-- ==== Sys2Proof/Machine/Throttle.lean ====
section
/-!
DEFINITION. The throttle stall (R48 to R50): the falling and rising edges of VR_ALERT_N. RESUME stands with the quiesce (Quiesce.lean).
-/

namespace Sys2Proof.Machine

/-- THROTTLE_STALL (R48, R50, R595): VR_ALERT_N falls and stays low for `lowNs`. Below 5 ns nothing is acted on; otherwise a stall begins unless
one holds: the ALL gates close, STALLED shows, THROTTLE is set and THROTTLE_CNT counts. -/
def execThrottleStall (lowNs : Nat) (s : State) : Outcome :=
  if lowNs < 5 then .next s
  else
    let s1 := { s with power := { s.power with vrAlertHigh := false } }
    .next (if s.stall then s1 else (({ s1 with stall := true }).add THROTTLE_CNT 1).raise 1 0)

/-- VR_ALERT_N_RISING (R50): the level is high again; the stall stays. -/
def execVrAlertNRising (s : State) : Outcome :=
  .next { s with power := { s.power with vrAlertHigh := true } }

end Sys2Proof.Machine
end

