-- ==== Sys2Proof/WellFormed.lean ====
section
/-!
DEFINITION. Well-formed commands: every operand is a number that its field or its index in the device can hold. A command of the table is sent
with such operands; what the meanings do with others is of no account.
-/

namespace Sys2Proof

/-- R454. The number of a VF. -/
def vfNumber (f : Nat) : Bool := decide (1 ≤ f) && decide (f ≤ 8)

/-- R459. The number of a page triple. -/
def tripleNumber (j : Nat) : Bool := decide (1 ≤ j) && decide (j ≤ 8)

/-- R529. The code of a power domain that a command can name. -/
def domainNumber (d : Nat) : Bool := decide (1 ≤ d) && decide (d ≤ 7)

/-- R287. Bytes written into one 128-byte line. -/
def lineBytes (addr : Nat) (bytes : List Byte) : Bool := decide (addr % 128 + bytes.length ≤ 128)

/-- R128. The fields of a step's header. -/
def StepHdr.wf (h : StepHdr) : Bool := decide (h.core < 16) && decide (h.slot < 4) && decide (h.sigCtr < 4096) && decide (h.tag < 2 ^ 32)

/-- R130. The fields of an operand reference. -/
def OpRef.wf (o : OpRef) : Bool := decide (o.off < 2 ^ 40) && decide (o.space < 16) && decide (o.areg < 16) && decide (o.pitch < 2 ^ 16)

/-- R132. The fields of LOAD and TRANSFER. -/
def XferStep.wf (x : XferStep) : Bool := x.src.wf && x.dst.wf && decide (x.rowLen < 2 ^ 24) && decide (x.rows < 2 ^ 16)

/-- R134. The fields of MATMUL. -/
def MatmulStep.wf (m : MatmulStep) : Bool :=
  m.plane.wf && m.bcast.wf && m.dst.wf && m.init.wf && decide (m.k < 2 ^ 16) && decide (m.n < 2 ^ 16) && decide (m.vcnt < 2 ^ 16) && decide (m.mode < 4)
    && decide (m.gang < 4) && decide (m.share < 4) && decide (m.lead < 4) && decide (m.blk < 512) && decide (m.pfmt < 16) && decide (m.bfmt < 16)
    && decide (m.ofmt < 16) && decide (m.seed < 2 ^ 32)

/-- R135. The fields of MATVEC. -/
def MatvecStep.wf (m : MatvecStep) : Bool :=
  m.wgt.wf && m.vec.wf && m.dst.wf && m.init.wf && decide (m.k < 2 ^ 16) && decide (m.n < 2 ^ 16) && decide (m.nvec < 8) && decide (m.wfmt < 16)
    && decide (m.vfmt < 16) && decide (m.ofmt < 16) && decide (m.seed < 2 ^ 32)

/-- R136. The fields of VECTOR. -/
def VectorStep.wf (v : VectorStep) : Bool :=
  v.a.wf && v.b.wf && v.c.wf && v.dst.wf && decide (v.afmt < 16) && decide (v.bfmt < 16) && decide (v.cfmt < 16) && decide (v.ofmt < 16)
    && decide (v.cols < 2 ^ 16) && decide (v.rows < 2 ^ 16) && decide (v.seed < 2 ^ 32) && decide (v.imm < 2 ^ 32)

/-- R140. The fields of SEAL. -/
def SealStep.wf (x : SealStep) : Bool := x.src.wf && x.dst.wf && decide (x.len < 2 ^ 32) && decide (x.key < 512) && decide (x.alg < 256)

/-- R485. The fields of a flit's header. -/
def FlitHdr.wf (h : FlitHdr) : Bool := decide (h.seq < 2 ^ 24) && decide (h.ack < 2 ^ 24) && decide (h.count < 64) && decide (h.vc < 4)

/-- R488. The fields of an LWR_HEAD. -/
def LinkWrite.wf (w : LinkWrite) : Bool := decide (w.dest < 256) && decide (w.origin < 256) && decide (w.lf < 4096) && decide (w.flow < 4096) && decide (w.fn < 16)
    && decide (w.seq < 2 ^ 32) && decide (w.off < 2 ^ 28) && decide (1 ≤ w.len) && decide (w.len ≤ 4096)

/-- R488. The fields of an LSIG. -/
def LinkSignal.wf (g : LinkSignal) : Bool :=
  decide (g.dest < 256) && decide (g.origin < 256) && decide (g.ctr < 4096) && decide (g.value < 2 ^ 16) && decide (g.flow < 4096) && decide (g.fn < 16)

/-- R570. A self-test reports on four arrays of 65 columns. -/
def CoreTest.wf (t : CoreTest) : Bool := t.columns.length == 4 && t.columns.all (fun c => decide (c < 2 ^ 65))

/-- R538. A start reports on six stacks. -/
def StartReport.wf (r : StartReport) : Bool := r.trained.length == 6 && r.pchFail.length == 6 && r.slots.all CoreTest.wf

→ **WORK REQUIRED**:
Transcribe each line of the listing above precisely as it appears.

→ **ANSWER TO THE EXERCISE**:
-- ==== Sys2Proof/Machine/Throttle.lean ====
section
/-!
DEFINITION. The throttle stall (R48 to R50): the falling and rising edges of VR_ALERT_N. RESUME stands with the quiesce (Quiesce.lean).
-/

namespace Sys2Proof.Machine

/-- THROTTLE_STALL (R48, R50, R595): VR_ALERT_N falls and stays low for `lowNs`. Below 5 ns nothing is acted on; otherwise a stall begins unless
one holds: the ALL gates close, STALLED shows, THROTTLE is set and THROTTLE_CNT counts. -/
def execThrottleStall (lowNs : Nat) (s : State) : Outcome :=
  if lowNs < 5 then .next s
  else
    let s1 := { s with power := { s.power with vrAlertHigh := false } }
    .next (if s.stall then s1 else (({ s1 with stall := true }).add THROTTLE_CNT 1).raise 1 0)

/-- VR_ALERT_N_RISING (R50): the level is high again; the stall stays. -/
def execVrAlertNRising (s : State) : Outcome :=
  .next { s with power := { s.power with vrAlertHigh := true } }

end Sys2Proof.Machine
end

-- ==== Sys2Proof/WellFormed.lean ====
section
/-!
DEFINITION. Well-formed commands: every operand is a number that its field or its index in the device can hold. A command of the table is sent
with such operands; what the meanings do with others is of no account.
-/

namespace Sys2Proof

/-- R454. The number of a VF. -/
def vfNumber (f : Nat) : Bool := decide (1 ≤ f) && decide (f ≤ 8)

/-- R459. The number of a page triple. -/
def tripleNumber (j : Nat) : Bool := decide (1 ≤ j) && decide (j ≤ 8)

/-- R529. The code of a power domain that a command can name. -/
def domainNumber (d : Nat) : Bool := decide (1 ≤ d) && decide (d ≤ 7)

/-- R287. Bytes written into one 128-byte line. -/
def lineBytes (addr : Nat) (bytes : List Byte) : Bool := decide (addr % 128 + bytes.length ≤ 128)

/-- R128. The fields of a step's header. -/
def StepHdr.wf (h : StepHdr) : Bool := decide (h.core < 16) && decide (h.slot < 4) && decide (h.sigCtr < 4096) && decide (h.tag < 2 ^ 32)

/-- R130. The fields of an operand reference. -/
def OpRef.wf (o : OpRef) : Bool := decide (o.off < 2 ^ 40) && decide (o.space < 16) && decide (o.areg < 16) && decide (o.pitch < 2 ^ 16)

/-- R132. The fields of LOAD and TRANSFER. -/
def XferStep.wf (x : XferStep) : Bool := x.src.wf && x.dst.wf && decide (x.rowLen < 2 ^ 24) && decide (x.rows < 2 ^ 16)

/-- R134. The fields of MATMUL. -/
def MatmulStep.wf (m : MatmulStep) : Bool :=
  m.plane.wf && m.bcast.wf && m.dst.wf && m.init.wf && decide (m.k < 2 ^ 16) && decide (m.n < 2 ^ 16) && decide (m.vcnt < 2 ^ 16) && decide (m.mode < 4)
    && decide (m.gang < 4) && decide (m.share < 4) && decide (m.lead < 4) && decide (m.blk < 512) && decide (m.pfmt < 16) && decide (m.bfmt < 16)
    && decide (m.ofmt < 16) && decide (m.seed < 2 ^ 32)

/-- R135. The fields of MATVEC. -/
def MatvecStep.wf (m : MatvecStep) : Bool :=
  m.wgt.wf && m.vec.wf && m.dst.wf && m.init.wf && decide (m.k < 2 ^ 16) && decide (m.n < 2 ^ 16) && decide (m.nvec < 8) && decide (m.wfmt < 16)
    && decide (m.vfmt < 16) && decide (m.ofmt < 16) && decide (m.seed < 2 ^ 32)

/-- R136. The fields of VECTOR. -/
def VectorStep.wf (v : VectorStep) : Bool :=
  v.a.wf && v.b.wf && v.c.wf && v.dst.wf && decide (v.afmt < 16) && decide (v.bfmt < 16) && decide (v.cfmt < 16) && decide (v.ofmt < 16)
    && decide (v.cols < 2 ^ 16) && decide (v.rows < 2 ^ 16) && decide (v.seed < 2 ^ 32) && decide (v.imm < 2 ^ 32)

/-- R140. The fields of SEAL. -/
def SealStep.wf (x : SealStep) : Bool := x.src.wf && x.dst.wf && decide (x.len < 2 ^ 32) && decide (x.key < 512) && decide (x.alg < 256)

/-- R485. The fields of a flit's header. -/
def FlitHdr.wf (h : FlitHdr) : Bool := decide (h.seq < 2 ^ 24) && decide (h.ack < 2 ^ 24) && decide (h.count < 64) && decide (h.vc < 4)

/-- R488. The fields of an LWR_HEAD. -/
def LinkWrite.wf (w : LinkWrite) : Bool := decide (w.dest < 256) && decide (w.origin < 256) && decide (w.lf < 4096) && decide (w.flow < 4096) && decide (w.fn < 16)
    && decide (w.seq < 2 ^ 32) && decide (w.off < 2 ^ 28) && decide (1 ≤ w.len) && decide (w.len ≤ 4096)

/-- R488. The fields of an LSIG. -/
def LinkSignal.wf (g : LinkSignal) : Bool :=
  decide (g.dest < 256) && decide (g.origin < 256) && decide (g.ctr < 4096) && decide (g.value < 2 ^ 16) && decide (g.flow < 4096) && decide (g.fn < 16)

/-- R570. A self-test reports on four arrays of 65 columns. -/
def CoreTest.wf (t : CoreTest) : Bool := t.columns.length == 4 && t.columns.all (fun c => decide (c < 2 ^ 65))

/-- R538. A start reports on six stacks. -/
def StartReport.wf (r : StartReport) : Bool := r.trained.length == 6 && r.pchFail.length == 6 && r.slots.all CoreTest.wf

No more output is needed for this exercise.